Let’s be real here: We all know that Jaromir Jagr is a badass.
Not just your standard, run-of-the-mill badass either. This dude is the consummate badass. Like, your WWII-fighting, Scotch-swilling, bareknuckle-brawling grandpa’s type of badass.
Case in point: After being on the wrong end of a high stick to the piehole in the first period of Tuesday night’s game against the Ottawa Senators, Jagr–four teeth the poorer–assisted on Corban Knight’s score-opening goal in the second, aiding the Florida Panthers in securing their fifth consecutive win and their eleventh in their last 14.
This followed Sunday’s shootout victory against the visiting Vancouver Canucks, where Jagr’s one-timed power play marker over the shoulder of Ryan Miller propelled the Czech native to sole possession of fourth place on the NHL’s all-time goal scoring list.
Through 32 games this season, Jaromir Jagr has notched 25 points off of ten goals, tops in team scoring. Posting his best PPG rate since his age-41 campaign with the New Jersey Devils back in 2013-14, he’s been a crucial component of a revamped power play that currently sits 15th in the league. Juxtapose that figure with last season’s 23rd-place unit. Just do it. Pls.
In short, Jagr’s been a godsend. He’s vino. He’s a less irritating, foreign Kobe Bryant. However, unlike today’s Kobe, he’s a veritable blessing from the hockey gods upon an offense that, at this point last season, was mired in a scoring slump. To put it in layman’s terms, “MAJOR KEY TO SUCCESS RIGHT HERE. THEY DON’T WANT YOU TO SCORE, I CAN PROMISE YOU THAT #blessup.”
But, as the saying goes, no man is an island. And on this journey to more success, how are the Cats–a team picked by most to finish outside of a playoff spot–sitting pretty, sole owners of the final guaranteed playoff berth in the Atlantic division and a lone point behind the division-leading Montreal Canadiens?
Watching the NHL Network in the wee hours of the morning, I stumbled upon an interesting statistic. Per their calculation, Panthers skaters aged 24 and younger have accounted for 62.9% of the team’s point production. Additionally, seven of the club’s ten leading scorers fall into this age range, with Vincent Trocheck and Jonathan Huberdeau’s 24 points through 35 contests pacing the demographic. Reilly Smith leads the goalscoring charge with eleven, Huberdeau’s 17 helpers are a team best and second-year stalwart Aaron Ekblad’s plus-eleven rating leads his teammates.

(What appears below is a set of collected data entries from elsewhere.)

/-- The table row of an instruction. -/
def Instr.row? (i : Instr) : Option OpRow := i.opcode?.bind opRow?

/-- The base cycle count of the instruction's row (R156 column "cycles", 70_reset_and_hazards.md R561). -/
def Instr.baseCycles (i : Instr) : Nat := (i.row?.map OpRow.cycles).getD 0

/-- The `+p` mark of the instruction's row (R156, 70_reset_and_hazards.md R562). -/
def Instr.crossPenalty (i : Instr) : Bool := (i.row?.map OpRow.cross).getD false

/-- The instruction's length in bytes (R151). -/
def Instr.length (i : Instr) : Nat := 1 + i.operandBytes.length

/-- The three bytes of a table word: bit 0 is the least significant bit of the first byte, bits above `nbits` are 0. -/
def tableBytes (nbits w : Nat) : List Byte :=
  let w := w % 2 ^ nbits
  [BitVec.ofNat 8 w, BitVec.ofNat 8 (w / 256), BitVec.ofNat 8 (w / 65536)]

/-- The instruction the decoder reads from a table word. -/
def decodeTableWord (nbits w : Nat) : Option Instr :=
  match decode (tableBytes nbits w) with
  | .ok (i, _) => some i
  | .error _ => none

end Sys2Proof
end

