-- ==== Sys2Proof/Safety.lean ====
section
/-! DEFINITION. The terms statements are written in: the invariant of the state, when an access completes, what a fault leaves, a
normal run, and the shapes of statement that the rules of one kind of instruction share. -/

namespace Sys2Proof.Machine

/-! ## The invariant -/

/-- The PPU's memories canonical and inside their sizes (R60 to R63), the counters in range (R71, R72). -/
abbrev Ppu.Inv (p : Ppu) : Prop :=
  (p.chr.wf = true ∧ p.chr.within 8192 = true) ∧ (p.vram.wf = true ∧ p.vram.within 2048 = true) ∧
  (p.palette.wf = true ∧ p.palette.within 32 = true) ∧ (p.oam.wf = true ∧ p.oam.within 256 = true) ∧
  p.scanline ≤ 261 ∧ p.dot ≤ 340

/-- Every memory canonical and inside its size (R50, R51), the PPU's invariant, and no step under way (R47). -/
abbrev State.Inv (s : State) : Prop :=
  (s.ram.wf = true ∧ s.ram.within 2048 = true) ∧ (s.prg.wf = true ∧ s.prg.within s.prgSize.bytes = true) ∧
  s.ppu.Inv ∧ s.ctx = StepCtx.idle

/-! ## Accesses that complete, and faults -/

/-- A CPU read of `a` does not fault: `a` is not a write-only PPU register or mirror, or the policy is `any` (20_memory.md R98). -/
abbrev ReadOk (a : Word) (s : State) : Prop :=
  ¬ (0x2000 ≤ a.toNat ∧ a.toNat < 0x4000 ∧
     (a.toNat % 8 = 0 ∨ a.toNat % 8 = 1 ∨ a.toNat % 8 = 3 ∨ a.toNat % 8 = 5 ∨ a.toNat % 8 = 6) ∧
     s.params.woRead = .fault)

/-- A CPU write of `v` to `a` does not fault: not PRG ROM; PPU status and CHR only where their policy ignores the write; an OAM
DMA only from a page whose reads do not fault (20_memory.md R98, 60_exceptions.md R490). -/
abbrev WriteOk (a : Word) (v : Byte) (s : State) : Prop :=
  a.toNat < 0x8000 ∧
  (0x2000 ≤ a.toNat → a.toNat < 0x4000 → a.toNat % 8 = 2 → s.params.statusWrite = .ignore) ∧
  (0x2000 ≤ a.toNat → a.toNat < 0x4000 → a.toNat % 8 = 7 → 0x2000 ≤ s.ppu.v.toNat ∨ s.params.chrWrite = .ignore) ∧
  (a.toNat = 0x4014 → v.toNat < 0x20 ∨ 0x40 ≤ v.toNat ∨ s.params.woRead = .any)

/-- The fault with cause `c` raised in state `s`: its info, and the state it leaves, with `cpu_run` Faulted and nothing else
changed but the step being over (60_exceptions.md R430, R431). -/
def faultAt (c : FaultCause) (s : State) : Fault :=
  .stopped ⟨c, s.ctx.opAddr, s.ctx.opcode⟩
    { s with cpuRun := .faulted ⟨c, s.ctx.opAddr, s.ctx.opcode⟩, ctx := { cyc := 0, opAddr := 0, opcode := none } }

/-- The operand of a loading instruction can be read: it is an immediate, or the read of its effective address completes. -/
abbrev OperandOk (o : Operand) (s : State) : Prop := o ≠ .acc ∧ (o.mode = .immediate ∨ ReadOk (ea o s) s)

/-- The operand byte of a loading instruction (40_addressing.md R173, R185). -/
def operandByte (o : Operand) (s : State) : Byte :=
  match o with
  | .imm b => b
  | o => readByte (ea o s) s

/-- The state once the operand of loading instruction `i` is read: the read's own effect, and one cycle more where the row is
marked `+p` and the address crossed a page (40_addressing.md R185, 70_reset_and_hazards.md R562). -/
def afterOperand (i : Instr) (o : Operand) (s : State) : State :=
  match o with
  | .imm _ => s
  | o =>
    let t := afterRead (ea o s) s
    if i.crossPenalty && crosses o s then { t with ctx := { t.ctx with cyc := t.ctx.cyc + 1 } } else t

/-! ## What an access leaves unchanged -/

/-- What no access of memory changes: the CPU's registers, the run state, the ROMs, the parameters, the host's handler, the counters
of the bus and of the PPU's timing, the frame events, and the sprite bits. -/
def SameCore (s t : State) : Prop :=
  t.a = s.a ∧ t.x = s.x ∧ t.y = s.y ∧ t.sp = s.sp ∧ t.pc = s.pc ∧ t.p = s.p ∧ t.cpuRun = s.cpuRun ∧
  t.ctx.opAddr = s.ctx.opAddr ∧ t.ctx.opcode = s.ctx.opcode ∧ t.prg = s.prg ∧ t.prgSize = s.prgSize ∧
  t.busCycles = s.busCycles ∧ t.params = s.params ∧ t.frameEvents = s.frameEvents ∧ t.ppu.chr = s.ppu.chr ∧
  t.ppu.mirroring = s.ppu.mirroring ∧ t.ppu.scanline = s.ppu.scanline ∧ t.ppu.dot = s.ppu.dot ∧
  t.ppu.spriteZero = s.ppu.spriteZero ∧ t.ppu.overflow = s.ppu.overflow ∧ t.ppu.oracleIndex = s.ppu.oracleIndex ∧
  t.handler = s.handler

/-- Two CPU addresses reach the same byte of work RAM (20_memory.md R83). -/
abbrev SameRamByte (a b : Word) : Prop := a.toNat < 0x2000 ∧ b.toNat < 0x2000 ∧ a.toNat % 0x800 = b.toNat % 0x800

/-- The frame of a store to CPU address `a`: `SameCore`, and every RAM and PRG byte other than the one stored reads as before. -/
def StoreFrame (a : Word) (s t : State) : Prop :=
  SameCore s t ∧ ∀ b : Word, placeable b = true → ¬ SameRamByte a b → readByte b t = readByte b s

/-! ## Results -/

/-- The flags with Z and N of a result byte (42_arithmetic_logic.md R230). -/
def withNZ (f : Flags) (r : Byte) : Flags := { f with z := decide (r.toNat = 0), n := decide (128 ≤ r.toNat) }

/-- The result byte of `AddCore` (R231). -/
def sumByte (a m : Byte) (c : Bool) : Byte := BitVec.ofNat 8 ((a.toNat + m.toNat + c.toNat) % 256)

/-- A with `AddCore(A, m, c)` and the four flags ADC writes (R231, R234): C where the sum exceeds 255, V where the sign bits of
the two inputs agree and that of the result differs. -/
def withSum (t : State) (m : Byte) (c : Bool) : State :=
  let r := sumByte t.a m c
  { t with
    a := r
    p := withNZ { t.p with
      c := decide (255 < t.a.toNat + m.toNat + c.toNat)
      v := decide ((128 ≤ t.a.toNat ↔ 128 ≤ m.toNat) ∧ ¬ (128 ≤ r.toNat ↔ 128 ≤ t.a.toNat)) } r }

/-- A with `SubCore(A, m, C)` and its flags: the sum with the complement `0xFF - m` (R232, R235). -/
def withDifference (t : State) (m : Byte) : State := withSum t (255 - m) t.p.c

/-- The flags after `Compare(r, m)` (R233). -/
def withCompare (f : Flags) (r m : Byte) : Flags := withNZ { f with c := decide (m.toNat ≤ r.toNat) } (r - m)

/-- The byte shifted left with `c` entering bit 0 (43_shift_rotate.md R280). -/
def shiftedLeft (v : Byte) (c : Bool) : Byte := BitVec.ofNat 8 ((v.toNat * 2 + c.toNat) % 256)

/-- The byte shifted right with `c` entering bit 7 (R280). -/
def shiftedRight (v : Byte) (c : Bool) : Byte := BitVec.ofNat 8 (v.toNat / 2 + 128 * c.toNat)

/-- Bit 7 of a byte: what a left shift moves out (R280). -/
def topBit (v : Byte) : Bool := decide (128 ≤ v.toNat)

/-- Bit 0 of a byte: what a right shift moves out (R280). -/
def lowBit (v : Byte) : Bool := decide (v.toNat % 2 = 1)

/-- The flags after a shift that moved `c` out and made `r`: `P.C <- c; SetNZ(r)` (R280). -/
def withShift (f : Flags) (c : Bool) (r : Byte) : Flags := withNZ { f with c := c } r

/-! ## Shapes of statement -/

/-- The rows of an instruction with several modes: which modes it has, and for each its opcode byte, base cycles and `+p` mark
(30_encoding.md R156, and the "Encoding" and "Cycles" lines of the instruction's rule). -/
def HasRows (k : Operand → Instr) (rows : List (Mode × Byte × Nat × Bool)) : Prop :=
  ∀ o : Operand,
    match rows.find? (fun r => decide (r.1 = o.mode)) with
    | some (_, code, cycles, cross) =>
      (k o).wellFormed = true ∧ (k o).opcode? = some code ∧ (k o).baseCycles = cycles ∧ (k o).crossPenalty = cross
    | none => (k o).wellFormed = false

/-- The row of an instruction with one mode: its opcode byte, length, base cycles and `+p` mark. -/
def HasRow (i : Instr) (code : Byte) (length cycles : Nat) (cross : Bool) : Prop :=
  i.wellFormed = true ∧ i.opcode? = some code ∧ i.length = length ∧ i.baseCycles = cycles ∧ i.crossPenalty = cross

/-- A loading instruction, in every mode it has: it goes to `f m t` for the operand byte `m` and the state `t` after the read, or
stops with the read's fault. -/
def LoadSpec (k : Operand → Instr) (f : Byte → State → State) : Prop :=
  ∀ (o : Operand) (s : State), (k o).wellFormed = true →
    (OperandOk o s → exec (k o) s = .next (f (operandByte o s) (afterOperand (k o) o s))) ∧
    (¬ OperandOk o s → exec (k o) s = .fault (faultAt (.ppuWriteOnlyRead (ea o s)) s))

/-- A storing instruction, in every mode it has: its next state is the one the write of `v s` to its effective address gives, with
the frame of that store, or it stops with the write's fault. -/
def StoreSpec (k : Operand → Instr) (v : State → Byte) : Prop :=
  ∀ (o : Operand) (s : State), (k o).wellFormed = true →
    (WriteOk (ea o s) (v s) s →
      ∃ t, memWrite (ea o s) (v s) s = .ok t ∧ exec (k o) s = .next t ∧ StoreFrame (ea o s) s t) ∧
    (¬ WriteOk (ea o s) (v s) s → ∃ e, memWrite (ea o s) (v s) s = .error e ∧ exec (k o) s = .fault e)

/-- A read-modify-write instruction, in every memory mode it has: it reads `m` at its effective address, writes `f carry m` to the
same address and goes to `g carry m t` for the state `t` after the write, which keeps the frame of that store; or it stops with
the fault of the read or of the write. -/
def RmwSpec (k : Operand → Instr) (f : Bool → Byte → Byte) (g : Bool → Byte → State → State) : Prop :=
  ∀ (o : Operand) (s : State), (k o).wellFormed = true → o ≠ .acc →
    let a := ea o s
    let m := readByte a s
    let u := afterRead a s
    (ReadOk a s → WriteOk a (f s.p.c m) u →
      ∃ t, memWrite a (f s.p.c m) u = .ok t ∧ exec (k o) s = .next (g s.p.c m t) ∧ StoreFrame a s t) ∧
    (¬ ReadOk a s → exec (k o) s = .fault (faultAt (.ppuWriteOnlyRead a) s)) ∧
    (ReadOk a s → ¬ WriteOk a (f s.p.c m) u →
      ∃ e, memWrite a (f s.p.c m) u = .error e ∧ exec (k o) s = .fault e)

/-- The operand a reading or storing instruction resolves, if it has one. -/
def operandOf? : Instr → Option Operand
  | .lda o | .ldx o | .ldy o | .sta o | .stx o | .sty o | .adc o | .sbc o | .and o | .ora o | .eor o | .cmp o | .cpx o
  | .cpy o | .bit o | .inc o | .dec o | .asl o | .lsr o | .rol o | .ror o | .slo o | .rla o | .sre o | .rra o | .sax o
  | .lax o | .dcp o | .isb o | .ahx o | .nopMemory _ o => some o
  | .las w | .shx w | .tas w => some (.absY w)
  | .shy w => some (.absX w)
  | .tax | .tay | .txa | .tya | .tsx | .txs | .inx | .iny | .dex | .dey | .bcc _ | .bcs _ | .beq _ | .bne _ | .bmi _
  | .bpl _ | .bvc _ | .bvs _ | .jmp _ | .jmpInd _ | .jsr _ | .rts | .rti | .brk | .pha | .php | .pla | .plp | .clc | .cld
  | .cli | .clv | .sec | .sed | .sei | .nop | .anc _ _ | .alr _ | .arr _ | .axs _ | .sbcEB _ | .xaa _ | .lxa _
  | .nopImmediate _ _ | .nopImplied _ | .jam _ => none

/-- The instructions that write a byte at their effective address. -/
def writesAtEa : Instr → Bool
  | .sta _ | .stx _ | .sty _ | .sax _ | .ahx _ | .shx _ | .shy _ | .tas _ => true
  | .inc o | .dec o | .asl o | .lsr o | .rol o | .ror o => decide (o ≠ .acc)
  | .slo _ | .rla _ | .sre _ | .rra _ | .dcp _ | .isb _ => true
  | _ => false

/-- Whether a branch is taken, with its offset; none for an instruction that is no branch (44_control_flow.md R301 to R308). -/
def branchOf? (i : Instr) (f : Flags) : Option (Bool × Byte) :=
  match i with
  | .bcc off => some (!f.c, off)
  | .bcs off => some (f.c, off)
  | .beq off => some (f.z, off)
  | .bne off => some (!f.z, off)
  | .bmi off => some (f.n, off)
  | .bpl off => some (!f.n, off)
  | .bvc off => some (!f.v, off)
  | .bvs off => some (f.v, off)
  | _ => none

/-- The target of a branch, in integers: the address of the next instruction plus the signed offset, modulo 65536 (R300). -/
def targetOf (pc : Word) (off : Byte) : Word := BitVec.ofInt 16 ((pc.toNat : Int) + off.toInt)

/-- The cycles an instruction charges beyond its base count (70_reset_and_hazards.md R566): a page cross of a `+p` row, a taken
branch and its page change, and an OAM DMA. -/
def extraCycles (i : Instr) (s : State) : Nat :=
  (match operandOf? i with
    | some o => if i.crossPenalty && crosses o s then 1 else 0
    | none => 0) +
  (match branchOf? i s.p with
    | some (true, off) => if s.pc.toNat / 256 = (targetOf s.pc off).toNat / 256 then 1 else 2
    | _ => 0) +
  (match operandOf? i with
    | some o => if writesAtEa i && decide ((ea o s).toNat = 0x4014) then s.params.dmaCycles else 0
    | none => 0)

/-- A branch, taken and not (44_control_flow.md R300). -/
def BranchSpec (k : Byte → Instr) (cond : Flags → Bool) : Prop :=
  ∀ (off : Byte) (s : State),
    (cond s.p = false → exec (k off) s = .next s) ∧
    (cond s.p = true →
      exec (k off) s = .next { s with
        pc := targetOf s.pc off
        ctx := { s.ctx with
          cyc := s.ctx.cyc + (if s.pc.toNat / 256 = (targetOf s.pc off).toNat / 256 then 1 else 2) } })

/-- An unstable store, in the mode of operand `o` (46_undocumented.md R421): `u` is the state the write happens in, `r` the
register byte. Under `any` the byte is the model's free value of the next draw (log 10). -/
def UnstableSpec (i : Instr) (o : Operand) (r : Byte) (u s : State) : Prop :=
  let v := if s.params.unstableStore = .formula then r &&& BitVec.ofNat 8 ((baseAddr o s).toNat / 256 + 1)
    else Config.unstableByte s.draws
  let w := if s.params.unstableStore = .formula then u else { u with draws := s.draws + 1 }
  (WriteOk (ea o s) v s → ∃ t, memWrite (ea o s) v w = .ok t ∧ exec i s = .next t ∧ StoreFrame (ea o s) w t) ∧
  (¬ WriteOk (ea o s) v s → ∃ e, memWrite (ea o s) v w = .error e ∧ exec i s = .fault e)

/-- The Decimal flag replaced. -/
def withDecimal (d : Bool) (s : State) : State := { s with p := { s.p with d := d } }

/-- An outcome with the Decimal flag of the state it holds replaced. -/
def outcomeWithDecimal (d : Bool) : Host.Outcome State Fault Refusal → Host.Outcome State Fault Refusal
  | .next s => .next (withDecimal d s)
  | .fault (.stopped info left) => .fault (.stopped info (withDecimal d left))
  | .refused r => .refused r

/-! ## Runs -/

/-- The bytes at the CPU addresses from `a` on, where they are all RAM or PRG ROM: what a fetch there reads. -/
def codeBytes (s : State) : Nat → Word → List Byte
  | 0, _ => []
  | n + 1, a => readByte a s :: codeBytes s n (a + 1)

/-- The addresses from `a` on, `n` of them, are all RAM or PRG ROM. -/
def inCodeMemory : Nat → Word → Bool
  | 0, _ => true
  | n + 1, a => placeable a && inCodeMemory n (a + 1)

/-- The state after a fetch of the byte at PC that completes: the read's effect, and PC past the byte (30_encoding.md R152). -/
def pastByte (s : State) : State :=
  let t := afterRead s.pc s
  { t with pc := s.pc + 1 }

/-- The next `n` bytes at PC can be fetched, each read in the state the fetches before it leave (20_memory.md R106). -/
def Fetchable : Nat → State → Prop
  | 0, _ => True
  | n + 1, s => ReadOk s.pc s ∧ Fetchable n (pastByte s)

/-- The next `n` bytes that fetches at PC read. -/
def fetchedBytes : Nat → State → List Byte
  | 0, _ => []
  | n + 1, s => readByte s.pc s :: fetchedBytes n (pastByte s)

/-- The state after the next `n` fetches at PC. -/
def afterFetches : Nat → State → State
  | 0, s => s
  | n + 1, s => afterFetches n (pastByte s)

/-! ## OAM DMA -/

/-- The state after the first `k` bytes of an OAM DMA from page `pg`, where their reads complete: each is read through the router
with its effect and then written at the cursor, which moves on (60_exceptions.md R490). -/
def dmaAfter (pg : Byte) : Nat → State → State
  | 0, s => s
  | k + 1, s =>
    let u := dmaAfter pg k s
    let a : Word := BitVec.ofNat 16 (256 * pg.toNat + k)
    let t := afterRead a u
    { t with ppu := { t.ppu with
      oam := t.ppu.oam.write t.ppu.oamAddr.toNat (readByte a u)
      oamAddr := t.ppu.oamAddr + 1 } }

/-- A normal run of `n` steps: it does not fault, and it ends Running or Halted (00_scope.md R13, 60_exceptions.md R503). -/
def NormalRun (n : Nat) (s : State) : Prop :=
  ∃ t, hostRun n s = .next t ∧ (t.cpuRun = .running ∨ t.cpuRun = .halted)

end Sys2Proof.Machine
end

What this number vomit amounts to is the simple fact that Dale Tallon’s blueprint is finally bearing fruit, that his core of fleet-footed young skaters is coming into its own. Currently icing a roster with 12 homegrown players and receiving contributions from an additional two, the Cats finally possess the young talent to compete with any team in the league.
Depth has developed into a strength as well: Having lost 85 man games to injury, the Panthers have managed to sustain their recent success, handing valuable minutes to “plug-and-play” AHL call-ups. Skaters such as Rocco Grimaldi, Connor Brickley, Logan Shaw and the like have brought speed and tenacity to the bottom-six, chipping in depth scoring and otherwise filling in admirably in their teammates’ stead.
And, given the rock-steady performances of Roberto Luongo and Al Montoya in net, the Cats may have only clawed (HA feline pun) the surface of their potential.
Time for a nonsensical close: In the words of that one Adidas commercial that my friend Joe absolutely hates, THAT’S THAT NEW SPEED THO.